One morning, I decided to discuss the issue in-depth with DeepSeek, and it identified my hardware as the likely cause of the issue and suggested that I upgrade to an Nvidia GPU and double my RAM to 32 GB. My exact words were, "Bro, I'm a transcriber." DeepSeek understood and convinced me to pivot to Google Translate, even though that would mean that the module itself would need online access. I agreed, and DeepSeek created the code. That was probably the easiest part of the whole project because I just added it in and it worked.

But the Afrikaans issue still bothered me, so I started to look at what we needed for real improvement for everyone, and the answer was real speech data. Real speakers speaking real Afrikaans as they do at home, with a human editing the verbatim transcript and reformatting timestamps to match the exact start and end of sentences, and then snipping both the transcript and audio into those exact sentences in side-by-side packages. That sounded like a lot of work to me, so we created code that would do all of the heavy lifting – all you need is a transcriber to edit and perfect the timestamps, click "Export for ML," and fill out the Speaker Management fields for the manifest.

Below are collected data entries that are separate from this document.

theorem freeBound_sizes {keep : Option Nat} : WithinStatedSizes (freeBound s keep) := by
  simp only [freeBound]
  refine foldl_sizes (fun ht => ?_) ?_
  · refine .ite ?_ ?_
    · simp only [supersede, countLarder, setSlot, ↓sizes, ht]
    · exact ht
  · exact hs

theorem beginPass_sizes {p : Pass} : WithinStatedSizes (beginPass s p) := by
  simp only [beginPass]
  refine .ite ?_ ?_
  · refine raise_sizes ?_
    simp only [countBindery, ↓record_sizes]
    refine freeBound_sizes ?_
    simp only [↓record_sizes]
    refine countLane_sizes (countLane_sizes ?_)
    simp only [↓sizes, beginCopy_sizes, hs]
  · refine freeBound_sizes ?_
    simp only [countBindery, ↓record_sizes]
    refine countLane_sizes (countLane_sizes ?_)
    simp only [↓sizes, beginCopy_sizes, hs]

theorem startPass_sizes {w : PassDue} : WithinStatedSizes (startPass s w) := by
  unfold startPass
  split
  · simp only [↓sizes, hs]
  · split
    · exact beginPass_sizes hs
    · exact beginPass_sizes hs
    · exact hs

theorem startReRender_sizes : WithinStatedSizes (startReRender s) := by simp only [startReRender, ↓sizes, startPass_sizes, hs]

theorem takeReRender_sizes : WithinStatedSizes (takeReRender s) := by simp only [takeReRender, ↓sizes, startReRender_sizes, hs]

theorem afterPass_sizes {p : Pass} : WithinStatedSizes (afterPass s p) := by
  simp only [afterPass, ↓sizes, takeReRender_sizes, hs]

theorem endPass_sizes {p : Pass} : WithinStatedSizes (endPass s p) := by
  simp only [endPass, countBindery, ↓sizes, afterPass_sizes, beginCopy_sizes, hs]

theorem dropRendered_sizes {p : Pass} : WithinStatedSizes (dropRendered s p) := by
  unfold dropRendered
  split <;> simp only [countLarder, setSlot, ↓sizes, hs]

theorem abandonPass_sizes {p : Pass} {why : Half} : WithinStatedSizes (abandonPass s p why) := by
  simp only [abandonPass]
  refine .ite ?_ ?_
  · refine dropRendered_sizes (raise_sizes (beginCopy_sizes ?_))
    simp only [countBindery, ↓sizes, hs]
  · refine raise_sizes (beginCopy_sizes ?_)
    simp only [countBindery, ↓sizes, hs]

theorem execPassEnd_sizes : AnswersWithin (execPassEnd s) := by
  simp only [execPassEnd]
  split
  · refine .next ?_
    exact hs
  · refine .ite ?_ ?_
    · refine .next ?_
      exact hs
    · refine .ite ?_ ?_
      · refine .next ?_
        refine afterPass_sizes (abandonPass_sizes ?_)
        simp only [advanceTo, advance, ↓sizes, freeBelow_sizes, hs]
      · refine .next ?_
        refine endPass_sizes ?_
        simp only [advanceTo, advance, ↓sizes, freeBelow_sizes, hs]

theorem execPassAbandon_sizes : AnswersWithin (execPassAbandon s) := by
  unfold execPassAbandon
  split <;> simp only [advanceToMantel, advanceToUnits, advance, ↓sizes, afterPass_sizes, abandonPass_sizes, hs]

theorem startWaiting_sizes : WithinStatedSizes (startWaiting s seam) := by
  unfold startWaiting
  (repeat' split) <;> simp only [↓sizes, abandonPass_sizes, startPass_sizes, takeReRender_sizes, hs]

theorem execWorkingCopyLoad_sizes : AnswersWithin (execWorkingCopyLoad s) := by
  unfold execWorkingCopyLoad
  split <;> simp only [beginLoad, advanceTo, advance, ↓sizes, hs]

theorem readLoad_sizes {l : LoadSource} {f : State → State} (hf : ∀ {t}, WithinStatedSizes t → WithinStatedSizes (f t)) :
    WithinStatedSizes (readLoad s l f) := by
  have hread := hf (t := { s with arch := { s.arch with
    calibration := l.calibration, factory := l.factory, curves := l.curves } }) (by simp only [↓sizes, hs])
  obtain ⟨_, _, _, _, haudit, _, hlog⟩ := hs
  obtain ⟨hmerge, hctl, hspl, hsum, _, hevents, _⟩ := hread
  exact .intro hmerge hctl hspl hsum haudit hevents hlog

theorem takeLoad_sizes : WithinStatedSizes (takeLoad s) := by
  have himage : WithinStatedSizes (if s.bindery.loadFrom.cal then
      { readLoad s s.bindery.loadFrom loadImage with
        bindery := { (readLoad s s.bindery.loadFrom loadImage).bindery with calEventDue := true } } else s) := by
    simp only [↓sizes, readLoad_sizes hs loadImage_sizes, hs]
  have hcurves {t : State} (ht : WithinStatedSizes t) : WithinStatedSizes
      (if s.bindery.loadFrom.tables then readLoad t s.bindery.loadFrom loadCurves else t) :=
    .ite (readLoad_sizes ht fun h => by simp only [loadCurves, ↓sizes, h]) ht
  exact .ite (recomputeWear_sizes (readLoad_sizes (hcurves himage) loadFactory_sizes)) (hcurves himage)

theorem endLoad_sizes : WithinStatedSizes (endLoad s) := by
  simp only [endLoad]
  refine takeReRender_sizes ?_
  refine .ite ?_ ?_
  · refine raise_sizes ?_
    simp only [countBindery, ↓sizes, takeLoad_sizes, hs]
  · simp only [countBindery, ↓sizes, takeLoad_sizes, hs]

theorem execWorkingCopyLoadEnd_sizes : AnswersWithin (execWorkingCopyLoadEnd s) := by
  unfold execWorkingCopyLoadEnd
  split <;> simp only [advanceTo, advance, ↓sizes, endLoad_sizes, freeBelow_sizes, hs]

theorem endOverdueLoad_sizes : WithinStatedSizes (endOverdueLoad s) := by
  unfold endOverdueLoad
  split <;> simp only [↓sizes, endLoad_sizes, hs]

theorem overDue_sizes {keep : Option Nat} {f : Nat → State → State}
    (hf : ∀ {i t}, WithinStatedSizes t → WithinStatedSizes (f i t)) : WithinStatedSizes (overDue s seam keep f) :=
  foldl_sizes (fun ht => .ite (hf ht) ht) hs

theorem takeDue_sizes : WithinStatedSizes (takeDue s seam).1 := by
  have hdrop : WithinStatedSizes { s with
      larder := { s.larder with dropped := s.larder.dropped.filter fun d => decide (seam < d.2) } } := by
    simp only [↓sizes, hs]
  have hover {keep : Option Nat} : WithinStatedSizes (overDue { s with
      larder := { s.larder with dropped := s.larder.dropped.filter fun d => decide (seam < d.2) } } seam keep
      fun i a => supersede a i) := overDue_sizes hdrop fun hu => by simp only [supersede, setSlot, countLarder, ↓sizes, hu]
  have hempty {keep : Option Nat} : WithinStatedSizes (overDue { s with
      larder := { s.larder with dropped := s.larder.dropped.filter fun d => decide (seam < d.2) } } seam keep
      fun i a => setSlot a i Slot.empty) := overDue_sizes hdrop fun hu => by simp only [setSlot, ↓sizes, hu]
  unfold takeDue
  dsimp only
  split
  · simp only [setSlot, ↓sizes, freeBound_sizes, hover]
  · simp only [countHold, countLarder, ↓sizes, hempty, hdrop]

theorem dropLate_sizes : WithinStatedSizes (dropLate s seam) :=
  overDue_sizes hs fun ht => by simp only [countLate, countLarder, setSlot, ↓sizes, ht]

theorem clearPass_sizes : WithinStatedSizes (clearPass s) := by
  simp only [clearPass]
  split
  · simp only [↓record_sizes]
    split
    · exact abandonPass_sizes hs
    · exact hs
  · refine .ite ?_ ?_
    · refine abandonPass_sizes ?_
      simp only [↓record_sizes]
      split
      · exact abandonPass_sizes hs
      · exact hs
    · simp only [countBindery, ↓record_sizes]
      split
      · exact abandonPass_sizes hs
      · exact hs

theorem renderPass_sizes : WithinStatedSizes (renderPass s seam taken first) := by
  simp only [renderPass]
  refine .ite ?_ ?_
  · refine .ite ?_ ?_
    · refine .ite ?_ ?_
      · simp only [countHold, countBindery, countLarder, ↓sizes, hs]
      · simp only [countHold, countLarder, ↓sizes, hs]
    · exact hs
  · refine .ite ?_ ?_
    · exact startPass_sizes (clearPass_sizes hs)
    · exact hs

theorem applyFzLevel_sizes : WithinStatedSizes (applyFzLevel s) := by
  unfold applyFzLevel
  split <;> simp only [setLevel, ↓sizes, hs]

theorem fireAt_sizes : WithinStatedSizes (fireAt s seam first).1 := by
  unfold fireAt
  split
  · exact fireCues_sizes hs
  · exact hs

theorem renderShow_sizes {fired : Fired} : WithinStatedSizes (renderShow s seam taken fired first) := by
  simp only [renderShow]
  simp only [↓record_sizes]
  refine judgeCache_sizes (chooseTarget_sizes (applyLegacy_sizes (applyFzLevel_sizes ?_)))
  split
  · exact startLevel_sizes (levelTo_sizes (sourceTo_sizes (formEstimate_sizes hs)))
  · exact levelTo_sizes (sourceTo_sizes (formEstimate_sizes hs))

theorem renderPoint_sizes : WithinStatedSizes (renderPoint s seam) := by
  have htaken {t : State} (ht : WithinStatedSizes t) : WithinStatedSizes
      (if s.screen.firstSeam.isNone || regionsBusy t then (t, none) else takeDue t seam).1 := by
    split
    · exact ht
    · exact takeDue_sizes ht
  unfold renderPoint
  refine noteLit_sizes (choosePower_sizes (renderPass_sizes (renderShow_sizes (htaken (fireAt_sizes ?_)))))
  refine .ite (dropLate_sizes ?_) (.ite (restoreShow_sizes ?_) ?_) <;> simp only [↓sizes, hs]

theorem execFirstLight_sizes : AnswersWithin (execFirstLight s) := by
  unfold execFirstLight
  split <;> simp only [advanceToSeam, advanceToUnits, advance, ↓sizes, raise_sizes, hs]

theorem moveTrims_sizes : WithinStatedSizes (moveTrims s widths) := by simp only [moveTrims, ↓sizes, freeValue_sizes, hs]

theorem takeTiming_sizes {p : PendingSet} : WithinStatedSizes (takeTiming s p) := by
  simp only [takeTiming, ↓sizes, startReRender_sizes, hs]

theorem execTimingSet_sizes : AnswersWithin (execTimingSet s) := dispatch_sizes hs fun ht => takeTiming_sizes ht

theorem dropOlder_sizes : WithinStatedSizes (dropOlder s) := by
  simp only [dropOlder]
  refine foldl_sizes (fun ht => ?_) ?_
  · simp only [countDrop, countPress, ↓sizes, ht]
  · simp only [↓sizes, hs]

theorem raiseTrims_sizes {trims : List Nat} : WithinStatedSizes (raiseTrims s trims) := by
  simp only [raiseTrims]
  refine foldl_sizes (fun ht => ?_) ?_
  · refine .ite ?_ ?_
    · refine raise_sizes ?_
      simp only [countPress, ↓sizes, ht]
    · exact ht
  · exact hs

theorem applyTiming_sizes {p : PendingSet} : WithinStatedSizes (applyTiming s p) := by
  simp only [applyTiming]
  refine .ite ?_ ?_
  · refine raise_sizes (dropOlder_sizes ?_)
    simp only [countPress, ↓sizes, raiseTrims_sizes, hs]
  · simp only [countPress, reportDone, ↓record_sizes]
    refine raise_sizes (dropOlder_sizes ?_)
    simp only [↓sizes, raiseTrims_sizes, hs]

theorem execTimingSetApply_sizes : AnswersWithin (execTimingSetApply s) := by
  unfold execTimingSetApply
  split <;> simp only [advanceToSeam, advanceToMantel, advanceToUnits, advance, ↓sizes, applyTiming_sizes, hs]

theorem arrive_sizes {h : Handle} : WithinStatedSizes (arrive s h) := by
  simp only [arrive]
  refine .ite ?_ ?_
  · simp only [countDrop, countPress, ↓sizes, hs]
  · split
    · refine .ite ?_ ?_
      · simp only [countDrop, countPress, ↓sizes, hs]
      · simp only [countPress, ↓sizes, hs]
    · refine .ite ?_ ?_
      · exact hs
      · simp only [countPress, ↓sizes, hs]

theorem execHandleArrive_sizes : AnswersWithin (execHandleArrive s) := by
  unfold execHandleArrive
  (repeat' split) <;> simp only [withdraw, ↓sizes, arrive_sizes, hs]

theorem cutoff_sizes : WithinStatedSizes (cutoff s seam) := by
  simp only [cutoff]
  refine foldl_sizes (fun ht => ?_) ?_
  · simp only [countDrop, countPress, ↓sizes, ht]
  · simp only [↓record_sizes]
    refine dropOlder_sizes ?_
    split
    · refine .ite ?_ ?_
      · simp only [↓sizes, hs]
      · exact hs
    · exact hs

theorem execPlateCutoff_sizes : AnswersWithin (execPlateCutoff s) := by
  simp only [execPlateCutoff, advanceToMantel, advanceToUnits, advance, ↓sizes, cutoff_sizes, hs]

theorem quireOnLight_sizes : WithinStatedSizes (quireOnLight s q) := by
  simp only [quireOnLight, countLarder, ↓sizes, raise_sizes, judgeCache_sizes, hs]

theorem presentSlot_sizes : WithinStatedSizes (presentSlot s k) := by simp only [presentSlot, ↓sizes, hs]

theorem putOnLight_sizes {h : Handle} : WithinStatedSizes (putOnLight s h) := by
  unfold putOnLight
  (repeat' split) <;> simp only [countPress, ↓sizes, quireOnLight_sizes, presentSlot_sizes, hs]

theorem markSync_sizes : WithinStatedSizes (markSync s) := by simp only [markSync, send, ↓sizes, hs]

theorem noteSeamError_sizes : WithinStatedSizes (noteSeamError s errorPs) := by
  unfold noteSeamError
  split <;> simp only [trackPll, countPress, ↓sizes, raise_sizes, hs]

In the context of a speech data package, the manifest serves to identify the speaker, their language, age, accent, code-switching habits, and other vocal quirks. It basically tells the learning machine whose voice it is and the attached demographics.

Current Issues

Any coder reading this already knows the issue - a program of this layered nature has to be modularized. As a monolithic code file, regardless of the fact that it works, it can't be easily prepped for an installer, so that's the next phase of development. I have already started, but this time around, I'm going slower and doing better research before committing. One thing is certain, though: I wouldn't trade my first-ever AI coding experience for anything in the world.

The Future

Nobody knows what the future holds, but we have to agree that AI is here to stay. It’s the kind of thing that can’t be ‘unknowed’ by anyone who used it as a tool and achieved something that would have been entirely impossible otherwise. Undeniably, it’s used for warfare and surveillance, but it’s also used for art and other creative purposes.

There has been a lot of divisive discourse among humans; Artists hate it – they say that AI operates on stolen knowledge and skill. Hollywood ‘panics’ in headlines. But is that not the nature of art? Beauty is in the eye of the beholder, and often, an impressed beholder will mimic. It is said that imitation is the greatest form of flattery. Why not be flattered?

Perhaps we should accept that we cannot drive our stagecoaches everywhere anymore. We need to get off that exposed, wooden seat and into the self-driving car of the future. We are entering an age where everyone can be a collaborator and achieve anything. Do you see an image in your mind’s eye, but you don’t have the skill to realize it? Collaborate with AI. Need software to improve your workflow? Collaborate with AI.

Collaboration does not mean that you sit back and make the AI do all of the work. You, the human, still have to have an idea. Then that idea must be turned into a written prompt with contextual detail – the better your prompt, the better your output. AI does not create anything by itself (yet). It needs humans.